[PROVIDED MATERIAL — start]

-- ==== Sys2Proof/Laws/Memory.lean ====
section
/-! SUPPORT. The buffer: what a write leaves at each offset, and that every operation keeps the canonical
form. -/

namespace Sys2Proof.Machine

@[simp] theorem Memory.get_nil (a : Nat) : Memory.get [] a = Config.unlistedByte := rfl

theorem Memory.get_cons (k : Nat) (v : Byte) (m : Memory) (a : Nat) :
    Memory.get ((k, v) :: m) a = if k = a then v else Memory.get m a := rfl

/-- Canonical from an offset on is canonical from any lower one. -/
theorem Memory.wfFrom_mono {lo lo' : Nat} {m : Memory} (h : Memory.wfFrom lo m = true) (hl : lo' ≤ lo) :
    Memory.wfFrom lo' m = true := by
  cases m with
  | nil => rfl
  | cons c rest =>
    obtain ⟨k, v⟩ := c
    simp only [Memory.wfFrom, Bool.and_eq_true, decide_eq_true_eq] at h ⊢
    exact ⟨⟨⟨by omega, h.1.1.2⟩, h.1.2⟩, h.2⟩

/-- Below the first offset a canonical list holds nothing. -/
theorem Memory.get_below {lo : Nat} {m : Memory} (h : Memory.wfFrom lo m = true) {a : Nat} (ha : a < lo) :
    Memory.get m a = Config.unlistedByte := by
  induction m generalizing lo with
  | nil => rfl
  | cons c rest ih =>
    obtain ⟨k, v⟩ := c
    simp only [Memory.wfFrom, Bool.and_eq_true, decide_eq_true_eq] at h
    rw [Memory.get_cons, if_neg (by omega)]
    exact ih h.2 (by omega)

/-- What a write leaves at each offset. -/
theorem Memory.get_put {lo : Nat} {m : Memory} (h : Memory.wfFrom lo m = true) (a : Nat) (b : Byte) (x : Nat) :
    Memory.get (Memory.put m a b) x = if x = a then b else Memory.get m x := by
  induction m generalizing lo with
  | nil =>
    by_cases hb : b = Config.unlistedByte
    · rw [Memory.put, if_pos hb, hb]
      simp
    · rw [Memory.put, if_neg hb, Memory.get_cons]
      simp [eq_comm]
  | cons c rest ih =>
    obtain ⟨k, v⟩ := c
    simp only [Memory.wfFrom, Bool.and_eq_true, decide_eq_true_eq] at h
    have below : ∀ y, y < k + 1 → Memory.get rest y = Config.unlistedByte := fun y hy => Memory.get_below h.2 hy
    by_cases hlt : a < k
    · by_cases hb : b = Config.unlistedByte
      · rw [Memory.put, if_pos hlt, if_pos hb]
        split
        · rename_i hx
          rw [Memory.get_cons, if_neg (by omega), below x (by omega), hb]
        · rfl
      · rw [Memory.put, if_pos hlt, if_neg hb, Memory.get_cons]
        simp [eq_comm]
    · by_cases heq : a = k
      · subst heq
        by_cases hb : b = Config.unlistedByte
        · rw [Memory.put, if_neg hlt, if_pos rfl, if_pos hb]
          split
          · rename_i hx
            rw [below x (by omega), hb]
          · rename_i hx
            rw [Memory.get_cons, if_neg (fun e => hx e.symm)]
        · rw [Memory.put, if_neg hlt, if_pos rfl, if_neg hb, Memory.get_cons, Memory.get_cons]
          by_cases hx : a = x
          · simp [hx]
          · simp [hx, Ne.symm hx]
      · rw [Memory.put, if_neg hlt, if_neg heq, Memory.get_cons, Memory.get_cons, ih h.2]
        by_cases hk : k = x
        · rw [if_pos hk, if_pos hk, if_neg (by omega)]
        · rw [if_neg hk, if_neg hk]

/-- A write of an offset below 256 keeps the canonical form. -/
theorem Memory.put_wfFrom {lo : Nat} {m : Memory} (h : Memory.wfFrom lo m = true) {a : Nat} (b : Byte)
    (hlo : lo ≤ a) (ha : a < Config.bufSize) : Memory.wfFrom lo (Memory.put m a b) = true := by
  induction m generalizing lo with
  | nil => by_cases hb : b = Config.unlistedByte <;> simp_all [Memory.put, Memory.wfFrom]
  | cons c rest ih =>
    obtain ⟨k, v⟩ := c
    have h' := h
    simp only [Memory.wfFrom, Bool.and_eq_true, decide_eq_true_eq] at h
    obtain ⟨⟨⟨h1, h2⟩, h3⟩, h4⟩ := h
    unfold Memory.put
    split
    · rename_i hlt
      split
      · exact h'
      · rename_i hb
        simp only [Memory.wfFrom, Bool.and_eq_true, decide_eq_true_eq]
        exact ⟨⟨⟨hlo, ha⟩, hb⟩, ⟨⟨by omega, h2⟩, h3⟩, h4⟩
    · split
      · rename_i hlt heq
        subst heq
        split
        · exact Memory.wfFrom_mono h4 (by omega)
        · rename_i hb
          simp only [Memory.wfFrom, Bool.and_eq_true, decide_eq_true_eq]
          exact ⟨⟨⟨hlo, ha⟩, hb⟩, h4⟩
      · rename_i hlt heq
        simp only [Memory.wfFrom, Bool.and_eq_true, decide_eq_true_eq]
        exact ⟨⟨⟨h1, h2⟩, h3⟩, ih h4 (by omega)⟩

/-- A byte write keeps the canonical form. -/
theorem Memory.put_wf {m : Memory} (h : m.wf = true) {a : Nat} (b : Byte) (ha : a < Config.bufSize) :
    (m.put a b).wf = true :=
  Memory.put_wfFrom h b (Nat.zero_le a) ha

/-- A write of bytes that fit keeps the canonical form. -/
theorem Memory.putBytes_wf {m : Memory} (h : m.wf = true) (bytes : List Byte) {a : Nat}
    (ha : a + bytes.length ≤ Config.bufSize) : (m.putBytes a bytes).wf = true := by
  induction bytes generalizing m a with
  | nil => exact h
  | cons b rest ih =>
    simp only [List.length_cons] at ha
    exact ih (Memory.put_wf h b (by omega)) (by omega)

/-- The buffer right after a launch with nothing listed is canonical. -/
theorem reset_buf_wf : State.reset.buf.wf = true := rfl

/-- A payload offset is an offset of the buffer. -/
theorem payloadOffset_lt (a : Addr) : payloadOffset a < Config.bufSize := (a.setWidth 8).isLt

end Sys2Proof.Machine
end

[PROVIDED MATERIAL — finish]

> _TASK STATEMENT_: What you write must be the entries restated word for word, from the opening line through the one holding "Config.unlistedByte := rfl", with nothing else.

> _ANSWER SECTION_:
-- ==== Sys2Proof/Laws/Memory.lean ====
section
/-! SUPPORT. The buffer: what a write leaves at each offset, and that every operation keeps the canonical
form. -/

namespace Sys2Proof.Machine

@[simp] theorem Memory.get_nil (a : Nat) : Memory.get [] a = Config.unlistedByte := rfl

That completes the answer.